И начал народ про старые заслуги Конька-Горбунка забывать. Дескать, сказки все это: и про кита, и про Жар-птицу, и про сестру Солнца. Теперь на конюшне молодые кони лишь громко ржали, стоило коньку заикнуться, как в прежние-то годы они с Иваном…

Эх!

Без подвигов стареешь быстро. Каких-то триста лет меж ушей просвистит — глядь, а грива совсем седая, бока жиром заплыли, ум за разум заходит… Охо-хо…

Совсем было захирел Конек-Горбунок на конюшне.

Только в одно весеннее утро родилось два младенца. Один — на мельнице, другой — в княжьих палатах.

Вот так — кряхтишь поутру от радикулита, и не подозреваешь, что впереди у тебя — еще много новых приключений! Можно сказать, вторая молодость!


Но — все по порядку.

Итак, один младенец родился на мельнице. От первого его крика лопнул кувшин с молоком! От второго крика закружилось у мельницы колесо!
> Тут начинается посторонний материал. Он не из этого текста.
/-- The management port and acting alone (R37, R389, R409, R410). Neither commander heard for the silence time, the device acts alone; the
port answers echo and discovery, reassembles up to eight datagrams for 100 ms each, and is down while nothing may pass. -/
def Obligations.PortCommands : Prop :=
  (∀ (s : State), s.on R.MGT_STATUS.alone = false → s.sup.wardenOn = true → s.rd R.MGT_CFG.silence ≤ s.silence .host → s.rd
    R.MGT_CFG.silence ≤ s.silence .rackManager → Does (.actAlone) s fun t => t.rd R.MGT_STATUS.alone = 1 ∧ t.cool.valveCmd =
    s.cool.valveCmd ∧ t.out = s.out) ∧
  (∀ (s : State) (source ident : Nat), portTakes s = true → Does (.icmpv6Echo source ident) s fun t => t = s.emit (Out.icmp source ident
    0)) ∧
  (∀ (s : State) (source : Nat), portTakes s = true → Does (.neighbourDiscovery source true) s fun t => t = s.emit (Out.icmp source 0
    2)) ∧
  (∀ (s : State) (id need len : Nat), portTakes s = true → need ≤ 4448 → s.mgt.reassemblies.find? (fun (r : Reassembly) => r.id = id) =
    none → len < need → s.mgt.reassemblies.length < 8 → Does (.datagramFragment id need len) s fun t => t =
    { s with mgt := { s.mgt with reassemblies := s.mgt.reassemblies ++ [{ id := id, since := s.now, need := need, have_ := len : Reassembly }] } }) ∧
  (∀ (s : State) (id : Nat), Does (.reassemblyTimeout id) s fun t => t =
    { s with mgt := { s.mgt with reassemblies := s.mgt.reassemblies.filter (fun (r : Reassembly) => r.id != id || decide (s.now < r.since + 100000)) } }) ∧
  (∀ (s : State) (up : Bool), Does (.managementPortLink up) s fun t => t = s.wr R.MGT_STATUS.port_up (b2n (up && s.sup.wardenOn && !
    s.sup.portDown && ! s.sup.romHold)))

/-- Block transfers (R454, R455, R456). UPDATE_BEGIN opens a transfer and its region is INCOMPLETE from then on; each block is received
once; UPDATE_END closes it as WRITTEN or names the first block missing; an idle one is abandoned. -/
def Obligations.BlockTransfers : Prop :=
  (∀ (s : State) (m : Msg) (u : State) (typ length : Nat) (abort : Bool), takesUp s { code := 0x050, loader := true : Order } m = some u
    → lengthOk typ length = true → typ ≠ 1 → u.upd.xfer = none ∨ abort = true → Does (.updateBegin m typ abort length) s fun t =>
    t.out.head? = some (Out.mgmt m.role 0x050 Resp.ok ([])) ∧ t.upd.xfer = some ({ typ := typ, length := length, heardAt := u.now } :
    Xfer) ∧ t.flash.incomplete.testBit typ = true ∧ t.flash.written.testBit typ = false ∧ t.rd R.UPD_STATUS.erasing = 1 ∧ t.rd
    R.UPD_XFER.kind = 1) ∧
  (∀ (s : State) (m : Msg) (u : State) (length : Nat) (abort : Bool), takesUp s { code := 0x050, loader := true : Order } m = some u →
    lengthOk 1 length = true → u.lifeState ≠ 1 → Does (.updateBegin m 1 abort length) s fun t => t.out.head? = some (Out.mgmt m.role
    0x050 Resp.denied ([])) ∧ t.upd = u.upd ∧ t.flash = u.flash) ∧
  (∀ (s : State) (m : Msg) (u : State) (offset length : Nat) (x : Xfer), takesUp s
    { code := 0x051, bulk := true, loader := true : Order } m = some u → blockXfer u = some x → offset % 4096 = 0 → offset < x.length →
    length = min 4096 (x.length - offset) → u.on R.UPD_STATUS.erasing = false → x.got.testBit (offset / 4096) = false → Does
    (.updateBlock m offset length true) s fun t => t.out.head? = some (Out.mgmt m.role 0x051 Resp.ok ([])) ∧ (t.upd.xfer.any (fun (y :
    Xfer) => y.got == setBit x.got (offset / 4096) true && y.heardAt == u.now)) = true ∧ t.rd R.UPD_XFER_DONE.count = (u.rd
    R.UPD_XFER_DONE.count + 1) % 2 ^ 32) ∧
  (∀ (s : State) (m : Msg) (u : State) (offset length : Nat) (ok : Bool), takesUp s
    { code := 0x051, bulk := true, loader := true : Order } m = some u → blockXfer u = none → Does (.updateBlock m offset length ok) s
    fun t => t.out.head? = some (Out.mgmt m.role 0x051 Resp.invalid ([])) ∧ t.flash = u.flash) ∧
  (∀ (s : State) (m : Msg) (u : State) (stage : StageFile) (x : Xfer), takesUp s { code := 0x052, loader := true : Order } m = some u →
    blockXfer u = some x → x.got = 2 ^ divUp x.length 4096 - 1 → Does (.updateEnd m stage) s fun t => t.out.head? = some (Out.mgmt
    m.role 0x052 Resp.ok ([])) ∧ t.upd.xfer = none ∧ t.flash.written.testBit x.typ = true ∧ t.flash.incomplete.testBit x.typ = false ∧
    t.rd R.UPD_XFER.kind = 0) ∧
  (∀ (s : State) (m : Msg) (u : State) (stage : StageFile) (x : Xfer), takesUp s { code := 0x052, loader := true : Order } m = some u →
    blockXfer u = some x → x.got ≠ 2 ^ divUp x.length 4096 - 1 → Does (.updateEnd m stage) s fun t => t.out.head? = some (Out.mgmt
    m.role 0x052 Resp.invalid (bytesOf 8 (4096 * firstMissing x.got))) ∧ t.flash = u.flash ∧ t.upd.xfer.isSome = true) ∧
  (∀ (s : State), Does (.regionEraseComplete) s fun t => t = s.wr R.UPD_STATUS.erasing 0) ∧
  (∀ (s : State) (x : Xfer), blockXfer s = some x → x.heardAt + s.rd R.UPD_XFER_CFG.idle * 1000000 ≤ s.now → Does (.transferIdleExpire)
    s fun t => t.upd.xfer = none ∧ t.rd R.UPD_STATUS.abandoned = 1 ∧ t.flash.incomplete = s.flash.incomplete)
А третий крик стал таким звонким да мелодичным, что даже пастух на лугу отложил свою дудку, заслушался и прослезился. Мельник только затылок почесал: «Дела…». И назвал своего громкоголосого сына Садко. Почему Садко? На селе говорили — в честь какого-то очень далекого предка.

А в княжеских палатах родился такой здоровячок — аж люлька под ним затрещала! Пришлось на кровать дубовую положить. Княгинюшка на младенца смотрит — глазам не верит: в добрых полпуда весом!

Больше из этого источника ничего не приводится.